Clinical Epidemiology & Biostatistics Unit, Murdoch Childrens Research Institute, The Royal Children's Hospital, Flemington Road Parkville, Melbourne, Victoria 3052, Australia.
BMC Med Res Methodol. 2013 Nov 20;13:144. doi: 10.1186/1471-2288-13-144.
Multiple imputation (MI) is becoming increasingly popular as a strategy for handling missing data, but there is a scarcity of tools for checking the adequacy of imputation models. The Kolmogorov-Smirnov (KS) test has been identified as a potential diagnostic method for assessing whether the distribution of imputed data deviates substantially from that of the observed data. The aim of this study was to evaluate the performance of the KS test as an imputation diagnostic.
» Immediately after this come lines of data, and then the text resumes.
/-! ### putRegion -/

@[simp] theorem State.putRegion_tick (s : State) (r : Nat) (x : Region) : (s.putRegion r x).tick = s.tick := rfl
@[simp] theorem State.putRegion_leases (s : State) (r : Nat) (x : Region) : (s.putRegion r x).leases = s.leases := rfl
@[simp] theorem State.putRegion_mem (s : State) (r : Nat) (x : Region) : (s.putRegion r x).mem = s.mem := rfl
@[simp] theorem State.putRegion_cores (s : State) (r : Nat) (x : Region) : (s.putRegion r x).cores = s.cores := rfl
@[simp] theorem State.putRegion_groups (s : State) (r : Nat) (x : Region) : (s.putRegion r x).groups = s.groups := rfl
@[simp] theorem State.putRegion_blocks (s : State) (r : Nat) (x : Region) : (s.putRegion r x).blocks = s.blocks := rfl
@[simp] theorem State.putRegion_regions (s : State) (r : Nat) (x : Region) : (s.putRegion r x).regions = SMap.put s.regions r x := rfl
@[simp] theorem State.putRegion_ms (s : State) (r : Nat) (x : Region) : (s.putRegion r x).ms = s.ms := rfl
@[simp] theorem State.putRegion_eng (s : State) (r : Nat) (x : Region) : (s.putRegion r x).eng = s.eng := rfl
@[simp] theorem State.putRegion_fab (s : State) (r : Nat) (x : Region) : (s.putRegion r x).fab = s.fab := rfl
@[simp] theorem State.putRegion_tr (s : State) (r : Nat) (x : Region) : (s.putRegion r x).tr = s.tr := rfl
@[simp] theorem State.putRegion_sys (s : State) (r : Nat) (x : Region) : (s.putRegion r x).sys = s.sys := rfl
@[simp] theorem State.putRegion_spawns (s : State) (r : Nat) (x : Region) : (s.putRegion r x).spawns = s.spawns := rfl
@[simp] theorem State.putRegion_ports (s : State) (r : Nat) (x : Region) : (s.putRegion r x).ports = s.ports := rfl
@[simp] theorem State.putRegion_agenda (s : State) (r : Nat) (x : Region) : (s.putRegion r x).agenda = s.agenda := rfl
@[simp] theorem State.putRegion_nextId (s : State) (r : Nat) (x : Region) : (s.putRegion r x).nextId = s.nextId := rfl
@[simp] theorem State.putRegion_free (s : State) (r : Nat) (x : Region) : (s.putRegion r x).free = s.free := rfl

/-! ### setCore -/

@[simp] theorem State.setCore_tick (s : State) (c : Nat) (k : Core) : (s.setCore c k).tick = s.tick := rfl
@[simp] theorem State.setCore_leases (s : State) (c : Nat) (k : Core) : (s.setCore c k).leases = s.leases := rfl
@[simp] theorem State.setCore_mem (s : State) (c : Nat) (k : Core) : (s.setCore c k).mem = s.mem := rfl
@[simp] theorem State.setCore_cores (s : State) (c : Nat) (k : Core) : (s.setCore c k).cores = SMap.put s.cores c k := rfl
@[simp] theorem State.setCore_groups (s : State) (c : Nat) (k : Core) : (s.setCore c k).groups = s.groups := rfl
@[simp] theorem State.setCore_blocks (s : State) (c : Nat) (k : Core) : (s.setCore c k).blocks = s.blocks := rfl
@[simp] theorem State.setCore_regions (s : State) (c : Nat) (k : Core) : (s.setCore c k).regions = s.regions := rfl
@[simp] theorem State.setCore_ms (s : State) (c : Nat) (k : Core) : (s.setCore c k).ms = s.ms := rfl
@[simp] theorem State.setCore_eng (s : State) (c : Nat) (k : Core) : (s.setCore c k).eng = s.eng := rfl
@[simp] theorem State.setCore_fab (s : State) (c : Nat) (k : Core) : (s.setCore c k).fab = s.fab := rfl
@[simp] theorem State.setCore_tr (s : State) (c : Nat) (k : Core) : (s.setCore c k).tr = s.tr := rfl
@[simp] theorem State.setCore_sys (s : State) (c : Nat) (k : Core) : (s.setCore c k).sys = s.sys := rfl
@[simp] theorem State.setCore_spawns (s : State) (c : Nat) (k : Core) : (s.setCore c k).spawns = s.spawns := rfl
@[simp] theorem State.setCore_ports (s : State) (c : Nat) (k : Core) : (s.setCore c k).ports = s.ports := rfl
@[simp] theorem State.setCore_agenda (s : State) (c : Nat) (k : Core) : (s.setCore c k).agenda = s.agenda := rfl
@[simp] theorem State.setCore_nextId (s : State) (c : Nat) (k : Core) : (s.setCore c k).nextId = s.nextId := rfl
@[simp] theorem State.setCore_free (s : State) (c : Nat) (k : Core) : (s.setCore c k).free = s.free := rfl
Using simulation, we examined whether the KS test could reliably identify departures from assumptions made in the imputation model. To do this we examined how the p-values from the KS test behaved when skewed and heavy-tailed data were imputed using a normal imputation model. We varied the amount of missing data, the missing data models and the amount of skewness, and evaluated the performance of KS test in diagnosing issues with the imputation models under these different scenarios.
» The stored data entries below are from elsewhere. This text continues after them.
theorem field_lt (b : BOp) : b.field < 32 := by
  cases b with
  | reg s => exact s.r.isLt
  | imm k v => exact Nat.zero_lt_succ _
theorem ufield_lt (b : UOp) : b.field < 32 := by
  cases b with
  | reg s => exact s.isLt
  | imm v => exact Nat.zero_lt_succ _
theorem lt31 {x : Nat} (h : x < 2 ^ 31) : x < 2 ^ 32 := by omega
theorem lt24 {x : Nat} (h : x < 2 ^ 24) : x < 2 ^ 32 := by omega
theorem od_sw (k : BitVec 3) : Fields.od3 (BitVec.setWidth 5 k) = k := by
  apply BitVec.eq_of_toNat_eq
  have := k.isLt
  simp [Fields.od3, BitVec.toNat_setWidth]; omega
theorem spec_all (k : CvtPair) (nan : Bool) :
    k.spec nan < 64 ∧ CvtPair.ofSpec (k.spec nan) = k ∧ (k.spec nan / 32 % 2 == 1) = nan := by
  rcases k with ⟨x, y⟩ | ⟨x, y⟩ | ⟨x, y⟩ <;> cases x <;> cases y <;> cases nan <;> decide
theorem cvtef_all (d : FF) (nan : Bool) : FF.ofCode ((CvtPair.ff d .s).spec nan / 4 % 4) = d := by
  cases d <;> cases nan <;> decide
theorem bit_eq {n : Nat} {b : Bool} (h : n = b.toNat) : (n == 1) = b := by subst h; exact bool_eq b

section
variable (o : Nat) (h : Hd) (d a b e : Nat) (la lb : Bool)
@[simp] theorem fieldsOf_pd : (fieldsOf o h d a la b lb e).pd = .ofNat 4 (BitVec.ofNat 5 d).toNat := rfl
@[simp] theorem fieldsOf_pa : (fieldsOf o h d a la b lb e).pa = .ofNat 4 (BitVec.ofNat 5 a).toNat := rfl
@[simp] theorem fieldsOf_pb : (fieldsOf o h d a la b lb e).pb = .ofNat 4 (BitVec.ofNat 5 b).toNat := rfl
@[simp] theorem fieldsOf_pq : (fieldsOf o h d a la b lb e).pq = .ofNat 4 (fieldsOf o h d a la b lb e).spec := rfl
@[simp] theorem fieldsOf_rlA : (fieldsOf o h d a la b lb e).rlA = ⟨.ofNat 5 a, la⟩ := rfl
@[simp] theorem fieldsOf_rlB : (fieldsOf o h d a la b lb e).rlB = ⟨.ofNat 5 b, lb⟩ := rfl
@[simp] theorem fieldsOf_off : (fieldsOf o h d a la b lb e).off = .ofNat 24 e := rfl
@[simp] theorem fieldsOf_opc : (fieldsOf o h d a la b lb e).opc = o := rfl
@[simp] theorem fieldsOf_h : (fieldsOf o h d a la b lb e).h = h := rfl
@[simp] theorem fieldsOf_d : (fieldsOf o h d a la b lb e).d = .ofNat 5 d := rfl
@[simp] theorem fieldsOf_a : (fieldsOf o h d a la b lb e).a = .ofNat 5 a := rfl
@[simp] theorem fieldsOf_la : (fieldsOf o h d a la b lb e).la = la := rfl
@[simp] theorem fieldsOf_b : (fieldsOf o h d a la b lb e).b = .ofNat 5 b := rfl
@[simp] theorem fieldsOf_lb : (fieldsOf o h d a la b lb e).lb = lb := rfl
@[simp] theorem fieldsOf_e : (fieldsOf o h d a la b lb e).e = e := rfl
end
The KS test was able to flag differences between the observations and imputed values; however, these differences did not always correspond to problems with MI inference for the regression parameter of interest. When there was a strong missing at random dependency, the KS p-values were very small, regardless of whether or not the MI estimates were biased; so that the KS test was not able to discriminate between imputed variables that required further investigation, and those that did not. The p-values were also sensitive to sample size and the proportion of missing data, adding to the challenge of interpreting the results from the KS test.
Given our study results, it is difficult to establish guidelines or recommendations for using the KS test as a diagnostic tool for MI. The investigation of other imputation diagnostics and their incorporation into statistical software are important areas for future research.
多重插补(MI)作为处理缺失数据的策略越来越受欢迎,但用于检查插补模型充分性的工具却很少。柯尔莫哥洛夫-斯米尔诺夫(KS)检验已被确定为评估插补数据的分布是否与观测数据有显著差异的潜在诊断方法。本研究旨在评估 KS 检验作为插补诊断的性能。
我们通过模拟研究了 KS 检验是否可以可靠地识别插补模型中假设的偏差。为此,我们研究了当使用正态插补模型插补偏态和重尾数据时,KS 检验的 p 值如何变化。我们改变了缺失数据的数量、缺失数据模型以及偏度的大小,并在这些不同的场景下评估 KS 检验在诊断插补模型问题方面的性能。
KS 检验能够标记观察值和插补值之间的差异;然而,这些差异并不总是对应于感兴趣的回归参数的 MI 推断问题。当存在强烈的随机缺失依赖性时,无论 MI 估计值是否存在偏差,KS p 值都非常小;因此,KS 检验无法区分需要进一步调查的插补变量和不需要进一步调查的插补变量。p 值还对样本量和缺失数据的比例敏感,这增加了解释 KS 检验结果的难度。
根据我们的研究结果,很难确定将 KS 检验作为 MI 诊断工具使用的准则或建议。调查其他插补诊断方法及其纳入统计软件是未来研究的重要领域。